Deve ser dito a Miguel Sousa Tavares que a língua não é uma herança do mesmo tipo que as estátuas, façam elas parte de um património artístico ou sejam simplesmente um documento histórico. Quando dizemos que herdamos a língua, isso significa que ela está ali antes de nós e a sua lei precede-nos. Herdar a língua, ao contrário do que acontece com as heranças materiais, sejam elas estátuas ou outra coisa qualquer, não significa receber passivamente um bem, mas reafirmá-la transformando-a, alterando-a, deslocando-a. Herdar uma língua significa sempre receber e dar porque se deixa inevitavelmente uma marca sobre aquilo que se recebe. Se a língua materna de Mário Lúcio é o português, como presumo, então ele é um “herdeiro” tão legítimo desta língua como Miguel Sousa Tavares, que se acha um herdeiro mais legítimo por direito genealógico, como fica subentendido quando assume o “nós” como detentor de uma propriedade que é esta extraordinária língua que lhe deixámos em herança». “Nós”, isto é: a nação portuguesa, o povo português, sujeito de uma história e de uma cultura, proprietário de uma língua que – fica sugerido – é em primeiro lugar e por direito natural “nossa”.
Impulso de apropriação
Sugere-se assim que nós, portugueses, não somos propriamente herdeiros da língua, como são os outros falantes do português: ela faz parte de nós, por essência e natureza, enquanto os outros têm que se reconhecer como herdeiros, por histórica doação. Deve então ser dito a Miguel Sousa Tavares que uma língua não pertence a ninguém, ninguém se pode crer seu proprietário. E isso é uma lei universal e o melhor que lhe pode acontecer porque é isso que lhe dá movimento e energia. O colonizador não possui a língua, impõe-na como sua a partir de um gesto histórico de usurpação natural. Mas se a língua é precisamente aquilo que não se deixa possuir, ela provoca – se não o soubéssemos já, Miguel Sousa Tavares dá-nos a saber – um impulso de apropriação.
Deve ser dito a Miguel Sousa Tavares que uma língua não se possui, não tem proprietários, não pode ser objecto desse gesto generoso e voluntário que consiste em “deixar” em herança a um outrem «esta extraordinária língua, a juntar às estátuas. Deve ser-lhe dito que a ligação natural entre língua e nação, e entre língua e povo, foi sempre justificada pelos mitos do enraizamento. A assimilação língua-nação designa geralmente a noção de “génio” da língua. E a etimologia de “génio”, o genos grego, está ligada ao nascimento, aos genes.

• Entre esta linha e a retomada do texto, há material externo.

/-- CONTROL_BLOCK_RECEIVE: a block whose CRC fails is discarded and counted (R327). An agent whose neighbour on PORT shows that it is not ROOT
enters NO_ROOT (R275; the block that shows it is a DESIGN CHOICE, log 115). -/
def execControlBlockReceive (port : Nat) (b : CtlBlock) (crcOk : Bool) (s : State) : Host.Outcome State Fault Refusal :=
  if !crcOk then done s (s.updPort port (fun p => { p with link := addFld p.link 32 16 1 }))
  else match b with
  | .ident m q r k => done s (s.gotIdent port m q r k)
  | .identOk => done s (s.gotIdentOk port)
  | .circuitCredit c n => done s (s.updPort port (fun p => { p with cirUsed := aset 0 p.cirUsed c (aget 0 p.cirUsed c - n) }))
  | .hairspring _ => done s s
  | .hsRoot root => done s (if root then s else s.rootLost port)
  | .training => done s s

/-! ## Circuits (R355 to R357) -/

/-- Word w of a circuit entry. -/
def cirWord (m : Assoc W64) (port c w : Nat) : W64 := aget 0 m (port * 1024 + c * 4 + w)
/-- Slots of a circuit entry. -/
def cirSlots (m : Assoc W64) (port c : Nat) : Nat := (cirWord m port c 1).toNat + (cirWord m port c 2).toNat * 2 ^ 64
/-- The valid entries (port, circuit) of a table. -/
def cirValid (m : Assoc W64) : List (Nat × Nat) :=
  (m.filter (fun e => e.1 % 4 == 0 && bitOf e.2 0)).map (fun e => (e.1 / 1024, e.1 % 1024 / 4))

/-- Whether two valid entries of one port share a slot while their windows overlap (R356). -/
def State.cirConflict (s : State) (m : Assoc W64) : Bool :=
  let es := cirValid m
  let win := fun (e : Nat × Nat) => (fld (cirWord m e.1 e.2 0) 32 16, fld (cirWord m e.1 e.2 0) 48 16)
  es.any (fun a => es.any (fun b =>
    a.1 == b.1 && decide (a.2 < b.2) && (BitVec.ofNat 128 (cirSlots m a.1 a.2) &&& BitVec.ofNat 128 (cirSlots m b.1 b.2)) != 0#128
      && (s.esc.periodCfg.toNat % 65536 == 0 || (decide ((win a).1 < (win b).2) && decide ((win b).1 < (win a).2)))))

/-- Whether a circuit entry's window holds the current beat; with P = 0 windows are ignored (R356). -/
def State.cirOpen (s : State) (port c : Nat) : Bool :=
  let w := cirWord s.fab.cir port c 0
  let o := s.beat.toNat - s.esc.start.toNat
  s.esc.periodCfg.toNat % 65536 == 0 || (decide (fld w 32 16 ≤ o) && decide (o < fld w 48 16))

/-- Whether a port holds cells of a circuit that its source has accepted: those of a packet that has begun, or of one in transit (R357). -/
def Port.accepted (p : Port) (c : Nat) : Bool :=
  !(aget [] p.cirFlight c).isEmpty || p.cirQueue.any (fun q => q.circuit == c && q.inPort != 63)

/-- The circuits that may send in slot j of a port: the one that owns it, by its window, before those whose window has ended with cells
already accepted (R356, R357). -/
def State.slotOwners (s : State) (port j : Nat) : List Nat :=
  let es := ((cirValid s.fab.cir).filter (fun e => e.1 == port && nfld (cirSlots s.fab.cir port e.2) j 1 == 1)).map (fun e => e.2)
  es.filter (s.cirOpen port) ++ es.filter (fun c => !s.cirOpen port c && (s.port port).accepted c)

/-! ## An output port's cell time (R331) -/

/-- The cells of a packet, not yet numbered. -/
def mkCells (type vc circuit : Nat) (p : FabPkt) : List Tx :=
  let bs := pktBodies p
  (bs.zipIdx).map (fun b =>
    { cell := { type := type, vc := vc, seq := 0, circuit := circuit, body := b.1, ack := 0, nak := false, credits := [] }
      pkt := p, last := b.2 + 1 == bs.length })

/-- Cells that a port's packet queues hold. -/
def Port.queued (p : Port) : Nat := p.flight.length + (p.queue.map (fun i => pktCells i.pkt)).foldl (· + ·) 0

/-- MARK_CELLS; 0 acts as 1. -/
def State.markCells (s : State) : Nat := max 1 (fld s.fab.ccCfg 0 12)

/-- A cell goes out with the receiver's report of at most 255 cells a VC (R325). -/
def Port.put (p : Port) (c : Cell) : Port :=
  { p with sent := p.sent ++ [{ c with ack := p.rxSeq, nak := p.sendNak, credits := tab 6 (fun v => min 255 (aget 0 p.freed v)) }]
           sendNak := false
           freed := (List.range 6).foldl (fun m v => aset 0 m v (aget 0 m v - 255)) p.freed }

/-- An IDLE cell. -/
def idleCell : Cell := { type := 0, vc := 0, seq := 0, circuit := 0, body := 0, ack := 0, nak := false, credits := [] }

/-- A cell takes its number, goes out and is kept for retry (R328). -/
def Port.emit (p : Port) (x : Tx) : Port :=
  let x := { x with cell := { x.cell with seq := p.txSeq } }
  { p.put x.cell with txSeq := (p.txSeq + 1) % 4096, retry := p.retry ++ [x] }

/-- The queued packet that starts next: one with a credit, in class order, replies first, CLASS 3 last, and one that has waited 4,096 cell
times before every packet of a higher class (R330, R331, log 112). -/
def Port.nextItem (p : Port) : Option PortItem :=
  nextByClass (fun i => i.pkt.cls) (fun i => isAnswer i.pkt.op) (fun i => decide (4096 ≤ i.age))
    (p.queue.filter (fun i => decide (aget 0 p.credits i.vc < 256)))

/-- Bits that a lane carries in a cell time (R324). -/
def laneBits : Nat := 85

/-- The pattern generators of a port in TEST run one cell time: 85 bits on each lane that takes part (R324, R335). Where a generator begins in
its sequence is not said: a free value that is not 0 (DESIGN CHOICE, log 112). -/
def State.prbsSend (s : State) (port : Nat) : State :=
  let p := s.port port
  if !bitOf p.prbs 11 ∨ 4 < fld p.prbs 0 3 then s
  else
    let (w, t) := prbsTaps (fld p.prbs 0 3)
    ((List.range 8).filter (fun l => bitOf p.prbs (3 + l))).foldl (fun s l =>
      let (v, s) := s.free
      let r := aget 0 (s.port port).gens l % 2 ^ w
      let r := if r = 0 then max 1 (v.toNat % 2 ^ w) else r
      let (out, r') := prbsBits w t laneBits r
      s.updPort port (fun p => { p with gens := aset 0 p.gens l r', genOut := aset 0 p.genOut l out })) s

/-- A port in IDENT repeats its IDENT, and its IDENT_OK once it has matched, in one control block of every 16 codeword periods of 64 cell
times (R324, R333). -/
def State.identRepeat (s : State) (port : Nat) : State :=
  if (s.port port).cellTime % 1024 ≠ 0 then s
  else s.updPort port (fun p => { p with ctl := p.ctl ++ s.ownIdent port :: (if p.matched then [.identOk] else []) })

Ocorre aqui lembrar uma entrevista de Hannah Arendt, em 1964, treze anos depois de se ter naturalizado cidadã americana. Depois de ela afirmar que nunca se tinha sentido parte de um povo (nem sequer do povo judaico) nem de uma pátria, o entrevistador pergunta-lhe: «O que resta?». Ela responde: «Só resta a língua», a língua alemã que os seus presumidos e encarniçados proprietários queriam que fosse, a par do sangue, um factor de enraizamento. Hannah Arendt recusava assim as confusões que se estabelecem entre língua e pátria, entre língua e povo. E mostrava que os presumidos proprietários da língua, por mais que se tivessem esforçado por isso, não tinham conseguido deserdá-la porque uma língua herda-se sem que um “nós”, ou alguém, a deixe em herança.
Artigo do crítico literário António Guerreiro, in Público do dia 17 de dezembro, a propósito do que escreveu o jornalista Miguel Sousa Tavares no semanário Expresso, intitulado "Eu, estátua, indefesa e silenciosa".